Collier will be giving two campus talks on the book Basta! Land and the Zapatista Rebellion in Chiapas, which he co-authored with journalist Elizabeth Lowery Quaratiello. The paperback, based on his research in the Chiapas area, is in its second printing by the Institute for Food and Development Policy in Oakland, Calif. Talks are scheduled for 12:15 p.m. Tuesday, Feb. 21, at Bolívar House (582 Alvarado Row) and at 4 p.m. Thursday, Feb. 23, at the Stanford Bookstore.
An anthropologist, Collier doesn't claim to understand the workings of international currency markets. But he's learned about their social effects by studying social change in the highlands region of Chiapas over the past 30 years. He began studying peasant farming communities there as a graduate student in the Harvard Chiapas Project in the early 1960s and has returned many times since.

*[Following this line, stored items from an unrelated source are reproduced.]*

-- ==== Sys2Proof/Machine/Attend.lean ====
section
/-! DEFINITION.  Latent records (R241, R242), page lists (R243-R245), the attention parameter and expansion blocks
(R246, R247, R251), expand-on-read (R252), and ATTEND (R122, R248-R265). -/
namespace Sys2Proof.Machine
open Sys2Proof

/-- Result of a step that can end the command: status and the address to report. -/
abbrev Try (α : Type) := Except (Nat × Nat) α

/-- Read a range for an agent under the tag's bounds and poison rules (R245, R183). -/
def tryRead (s : State) (g : Agent) (p a n : Nat) : Try (List Byte) :=
  if s.bound p a n != .ok then .error (stAddress, a)
  else if s.meetsPoison g a n then .error (stPoison, a)
  else .ok (s.readBytes a n)

/-! ## Records (R241) -/

/-- KV_FMT codes. -/
def kvOk (f : Nat) : Bool := [0x5, 0x6, 0x7, 0x2].contains f
def blocksOf (dim : Nat) : Nat := (dim + 31) / 32
/-- S: bytes of the significand part. -/
def recS (fmt dim : Nat) : Nat := roundUp (packedBytes (fmtWidth fmt) (32 * blocksOf dim)) 64
/-- Smallest power of two at or above n, from 2^k on. -/
def powAbove (n : Nat) : Nat → Nat → Nat
  | 0, k => 2 ^ k
  | f + 1, k => if n ≤ 2 ^ k then 2 ^ k else powAbove n f (k + 1)
/-- R_B. -/
def recBytes (fmt dim : Nat) : Nat := powAbove (recS fmt dim + 64) 6 7

/-- The blocks of a record's bytes; an I8 record is B8 with one exponent for all (R242). -/
def recBlocks (fmt dim : Nat) (bs : List Byte) : List Blk :=
  let w := fmtWidth fmt
  let sN := recS fmt dim
  (List.range (blocksOf dim)).map (fun j =>
    let e := lfld bs (sN + if fmt = 0x2 then 0 else j) 1
    let sig := (List.range 32).map (fun i =>
      let k := 32 * j + i
      signed w (lfld bs (w * k / 8) (max 1 (w / 8)) / 2 ^ (w * k % 8) % 2 ^ w))
    if e = 0xFF then { nan := true, e := e, sig := sig.map (fun _ => 0) } else { e := e, sig := sig })

/-! ## Page lists (R243-R245) -/

structure PageList where
  addr : Nat
  firstK : Nat
  capK : Nat
  fmt : Nat
  dim : Nat
  seqLen : Nat
  entries : Nat
  deriving DecidableEq, Repr

/-- Read and check a page-list header.  One whose SEQ_LEN or ENTRIES lies outside the range of R243 counts as invalid (R245; DESIGN CHOICE, log
entry 91). -/
def readList (s : State) (g : Agent) (p a : Nat) : Try PageList := do
  let h ← tryRead s g p a 64
  let l : PageList := { addr := a, firstK := lfld h 0 1, capK := lfld h 1 1, fmt := lfld h 2 1, dim := lfld h 4 2,
                        seqLen := lfld h 8 4, entries := lfld h 12 4 }
  if l.firstK < 12 ∨ 21 < l.firstK ∨ l.capK < l.firstK ∨ 21 < l.capK ∨ !kvOk l.fmt ∨ l.dim = 0 ∨ 1024 < l.dim ∨
     !lzero h 3 1 ∨ !lzero h 6 2 ∨ !lzero h 16 48 ∨ 2 ^ 24 ≤ l.seqLen ∨ 65535 < l.entries then .error (stAddress, a)
  else .ok l

/-- Page entry and offset of logical byte b (R244): index, log2 of the page's size, offset. -/
def pageIndex (l : PageList) (b : Nat) : Nat × Nat × Nat :=
  let f := l.firstK
  let c := l.capK
  let head := 2 ^ c - 2 ^ f
  if b < head then
    let i := Nat.log2 (b / 2 ^ f + 1)
    (i, f + i, b - (2 ^ (f + i) - 2 ^ f))
  else ((c - f) + (b - head) / 2 ^ c, c, (b - head) % 2 ^ c)

/-- Address of logical byte b and the bytes left in its page, which lies in DRAM or in a tile store (R245). -/
def pageAt (s : State) (g : Agent) (p : Nat) (l : PageList) (b : Nat) : Try (Nat × Nat) := do
  let (i, k, ofs) := pageIndex l b
  if l.entries ≤ i then .error (stAddress, l.addr)
  else
    let e := leNat (← tryRead s g p (l.addr + 64 + 8 * i) 8)
    let page := e % 2 ^ 36 * 4096
    if e / 2 ^ 36 % 16 + 12 ≠ k ∨ page % 2 ^ k ≠ 0 ∨ e / 2 ^ 40 ≠ 0 then .error (stAddress, page)
    else if s.bound p page (2 ^ k) != .ok || decide (hostWindow ≤ page) then .error (stAddress, page)
    else .ok (page + ofs, 2 ^ k - ofs)
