-- ==== Sys2Proof/Machine/Host.lean ====
section
/-! DEFINITION.  The commands and events of the host link and ports (chapter 12): one meaning per row. -/
namespace Sys2Proof.Machine
open Sys2Proof

/-! ## Queue registers (R373, R376, R390) -/

/-- Offset in BAR2 of a register of a queue's page (R372). -/
def queueOfs (cq : Bool) (q r : Nat) : Nat := (if cq then 0x400000 else 0) + q * 0x1000 + r
/-- A write by function f to a register of a queue's page. -/
def queueAccess (s : State) (f : Nat) (cq : Bool) (q r : Nat) (k : Nat → State → State) : Host.Outcome State Fault Refusal :=
  let p := s.funcPart f
  if !s.barOpen f then .next (s.reply .unsupported)
  else if q < 1024 ∧ p < 8 ∧ s.queuePart cq q = p ∧ s.dieReady 8 then .next (k p (s.reply .accepted))
  else .next (s.refuse (.func f) (bar2Addr (queueOfs cq q r)) true)

/-- VLT_SQq_TAIL (R376). -/
def execSqTailDoorbell (f q : Nat) (v : Word) (s : State) : Host.Outcome State Fault Refusal :=
  queueAccess s f false q 0x10 (fun p s =>
    let x := s.sq q
    let i := v.toNat % 4096
    let added := (i + x.size - x.tail) % x.size
    let free := x.size - 1 - (x.tail + x.size - x.head) % x.size
    if x.size ≤ i ∨ free < added then (s.setSq q { x with dbErr := true }).badDoorbell f p (queueOfs false q 0x10)
    else s.setSq q { x with tail := i })

/-- VLT_CQq_HEAD (R376, R378): handles whose final completion HEAD passes are forgotten. -/
def execCqHeadDoorbell (f q : Nat) (v : Word) (s : State) : Host.Outcome State Fault Refusal :=
  queueAccess s f true q 0x10 (fun p s =>
    let x := s.cq q
    let i := v.toNat % 4096
    let n := (i + x.size - x.head) % x.size
    if x.size ≤ i ∨ x.held < n then (s.setCq q { x with dbErr := true }).badDoorbell f p (queueOfs true q 0x10)
    else
      let passed (o : OpRec) : Bool := match o.finalPos with
        | some (c, slot) => c == q && decide ((slot + x.size - x.head) % x.size < n)
        | none => false
      let s := s.setCq q { x with head := i }
      { s with host := { s.host with handles := s.host.handles.filter (fun e => !passed e.2) } }.releaseStaged p)

/-- VLT_SQq_CFG, VLT_CQq_CFG (R373). -/
def execQueueCfgWrite (f : Nat) (cq : Bool) (q : Nat) (v : Word) (s : State) : Host.Outcome State Fault Refusal :=
  queueAccess s f cq q 0x08 (fun _ s => s.cfgWrite cq q v.toNat)
/-- VLT_SQq_BASE, VLT_CQq_BASE (R373). -/
def execQueueBaseWrite (f : Nat) (cq : Bool) (q : Nat) (v : DWord) (s : State) : Host.Outcome State Fault Refusal :=
  queueAccess s f cq q 0x00 (fun _ s => s.baseWrite cq q v)

/-- V0 fetches the entry at the head of submission queue q (R374, R376, R377); a fetch outside the partition's bounds fails, with the
bounds fault of R41. -/
def execSqFetch (q : Nat) (r : FetchReply) (s : State) : Host.Outcome State Fault Refusal :=
  let x := s.sq q
  let p := s.sqPart q
  let fn := s.partFunc p
  if !x.en ∨ x.halted ∨ x.head = x.tail ∨ 8 ≤ p ∨ s.funcQuiet fn ∨ !s.dieReady 8 ∨ (x.loc && !s.dramOpen) ∨ !s.cqRoom x.bind then .next s
  else
    let a := x.addr + x.head % x.size * 64
    let out := s.bound p a 64 ≠ .ok
    let s := if out then s.boundsFault p a else s.fetch (.vault 0) a 64
    if r ≠ .data ∨ out ∨ s.meetsPoison (.vault 0) a 64 then
      .next ((s.setSq q { x with halt := true, halted := true, inFlight := x.inFlight + 1 }).due
        { fn := fn, cid := 0xFFFF, sq := q, cq := x.bind, status := 0x08 })
    else
      let e := s.readBytes a 64
      let s := s.setSq q { x with head := (x.head + 1) % x.size, inFlight := x.inFlight + 1 }
      let f : Forwarded := { fn := fn, sq := q, cid := lfld e 2 2, opcode := lfld e 0 1, body := e.drop 16 }
      if !knownOpcode f.opcode then .next (s.answer f 0x01 0 0)
      else if !lzero e 1 1 ∨ !lzero e 4 12 then .next (s.answer f 0x02 0 0)
      else .next { s with host := { s.host with forwarded := s.host.forwarded ++ [f] } }

/-- The oldest completion that has fallen due, an action of the active island (R446), is written to its CQ, or held in staging (R376,
R382); while the partition's share of staging is full it waits. -/
def execCompletionPost (s : State) : Host.Outcome State Fault Refusal :=
  match s.host.due with
  | [] => .next s
  | k :: rest =>
    let p := s.cqPart k.cq
    if (s.cq k.cq).loc ∧ !s.dramOpen then .next s
    else if p < 8 ∧ s.stagingFull p ∧ !(s.cqWritable k.cq && s.stagedFor p k.cq == 0) then .next s else
    let s := ({ s with host := { s.host with due := rest } } : State).logAct (.completion k.fn k.cid) true
    let x := s.sq k.sq
    let write (s : State) : State :=
      if 8 ≤ p then s
      else if s.cqWritable k.cq && s.stagedFor p k.cq == 0 then
        let r := s.writeCompletion k
        if r.2 then r.1 else r.1.pushStaged p (.completion k)
      else s.pushStaged p (.completion k)
    let s := write (if k.final then s else s.setSq k.sq { x with inFlight := x.inFlight - 1 })
    .next (if !k.final && x.shutting && decide (x.inFlight ≤ 1) then s.shutDone false k.sq else s)

/-! ## Wares and DRAM (R377, R531) -/

/-- A SRC range of R531, and whether it lies outside the partition's bounds. -/
def State.srcOk (s : State) (p a n limit : Nat) : Bool := decide (0 < n) && decide (n ≤ limit) && (s.inDram p a n || s.inHost p a n)
def State.srcOutside (s : State) (p a n : Nat) : Bool := decide (0 < n) && !(s.inDram p a n || s.inHost p a n)
/-- Refuse a long operation's command; a range outside bounds is a bounds fault too (R531). -/
def State.refuseRange (s : State) (f : Forwarded) (code p a : Nat) (outside : Bool) : State :=
  (if code = 0x0A ∧ outside then s.boundsFault p a else s).answer f code 0 0

/-- WARE_LOAD (R377, R494, R497): the range is checked, and the handle returned. -/
def execWareLoad (q : Nat) (s : State) : Host.Outcome State Fault Refusal :=
  .next (onForwarded q 0x01 s (fun f s =>
    let p := s.funcPart f.fn
    let a := f.fld 16 6
    let n := f.fld 22 4
    let o : Origin := .host f.fn f.sq f.cid
    let code := lowest [(bodyReserved f 26, 0x02), (16 ≤ s.openHandles o, 0x09), (!s.srcOk p a n (2 ^ 32), 0x0A),
      (s.confidential p && s.inDram p a n, 0x22)]
    if code ≠ 0 then s.refuseRange f code p a (s.srcOutside p a n)
    else
      let h := s.newHandle { origin := o, kind := .wareLoad, part := p, cq := (s.sq f.sq).bind, base := a, units := n }
      h.2.answer f 0 h.1 0))

/-- A ware load has verified, decrypted and placed its ware, or refuses it; it waits for a die that its placement needs (R48, R139, R497,
R506). -/
def execWareLoadDone (handle : Nat) (w : WareReads) (s : State) : Host.Outcome State Fault Refusal :=
  match s.op? handle with
  | none => .next s
  | some o =>
    if o.kind ≠ .wareLoad ∨ o.state ≠ .running ∨ s.islands.noneActive then .next s
    else
      let p := o.part
      match s.checkWare p (s.readBytes o.base o.units) (s.meetsPoison .mint o.base o.units) w with
      | .error code =>
        let s := s.ohmErr 0 code p
        let s := if code ≤ 6 ∨ code = 0x0A then s.raise { source := 397 + p, owner := p } else s
        .next (s.endHandle handle .done 0x41 code)
      | .ok f =>
        if f.confOnly ∧ s.faults.testMode then .next ((s.ohmErr 3 0x53 p).endHandle handle .done 0x53 0)
        else match w.placed with
        | none => .next (s.endHandle handle .done 0x42 0)
        | some x =>
          if !s.placeOk p w.plan f.adapterImage x then .next (s.endHandle handle .done 0x42 0)
          else if !s.placeUp w.plan x then .next s
          else
            let r := s.placeWare p f w x
            .next (r.2.endHandle handle .done 0 r.1)

/-- WARE_UNLOAD (R377, R499). -/
def execWareUnload (q : Nat) (s : State) : Host.Outcome State Fault Refusal :=
  .next (onForwarded q 0x02 s (fun f s =>
    let h := f.fld 16 2
    let mine := match s.ware? h with | some w => w.part == s.funcPart f.fn | none => false
    let code := lowest [(bodyReserved f 18, 0x02), (mine && s.wareNamed h, 0x23), (!mine, 0x24)]
    if code ≠ 0 then s.answer f code 0 0 else (s.dropWare h).answer f 0 0 0))

/-- The check that SCRUB and MEM_TEST share, then the operation (R377, R531). -/
def unitCommand (q op : Nat) (kind : OpKind) (s : State) (k : Nat → Nat → Nat → Nat → State → State) : State :=
  onForwarded q op s (fun f s =>
    let p := s.funcPart f.fn
    let a := f.fld 16 6
    let n := f.fld 22 4
    let o : Origin := .host f.fn f.sq f.cid
    let inD := decide (0 < n) && s.inDram p a (n * 0x4000000)
    let code := lowest [(bodyReserved f 26, 0x02), (16 ≤ s.openHandles o, 0x09), (!inD || a % 0x4000000 != 0, 0x0A)]
    if code ≠ 0 then s.refuseRange f code p a (decide (0 < n) && !inD)
    else
      let h := s.newHandle { origin := o, kind := kind, part := p, cq := (s.sq f.sq).bind, base := a, units := n }
      (k h.1 p a n h.2).answer f 0 h.1 0)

The Chiapas highlands, where most of the initial rebels are from, is a relatively remote region in southeastern Mexico that is full of paradoxes, he said, and one where Mexico's oil boom in the 1970s and the debt crisis that followed redefined the lives and roles of many peasants.
"Within even the tiniest Indian hamlets there are wealthy entrepreneurs who own such modern luxury items as televisions and videocassette recorders; poor, marginalized farm workers; and opportunistic political bosses. The state has plenty of wealthy ladinos, or Mexicans non-indigenous to the region who sympathize with the Zapatistas, and poor peasants who do not. There are disaffected intellectuals, grassroots organizers, elite colonial families and ranchers, each with their own political agenda. And in this place where Catholics and Protestants have clashed bitterly, where women are praised for passivity rather than activism, a non-sectarian rebellion has arisen, and mothers, wives and daughters are among those who make up the ranks of the Zapatista army."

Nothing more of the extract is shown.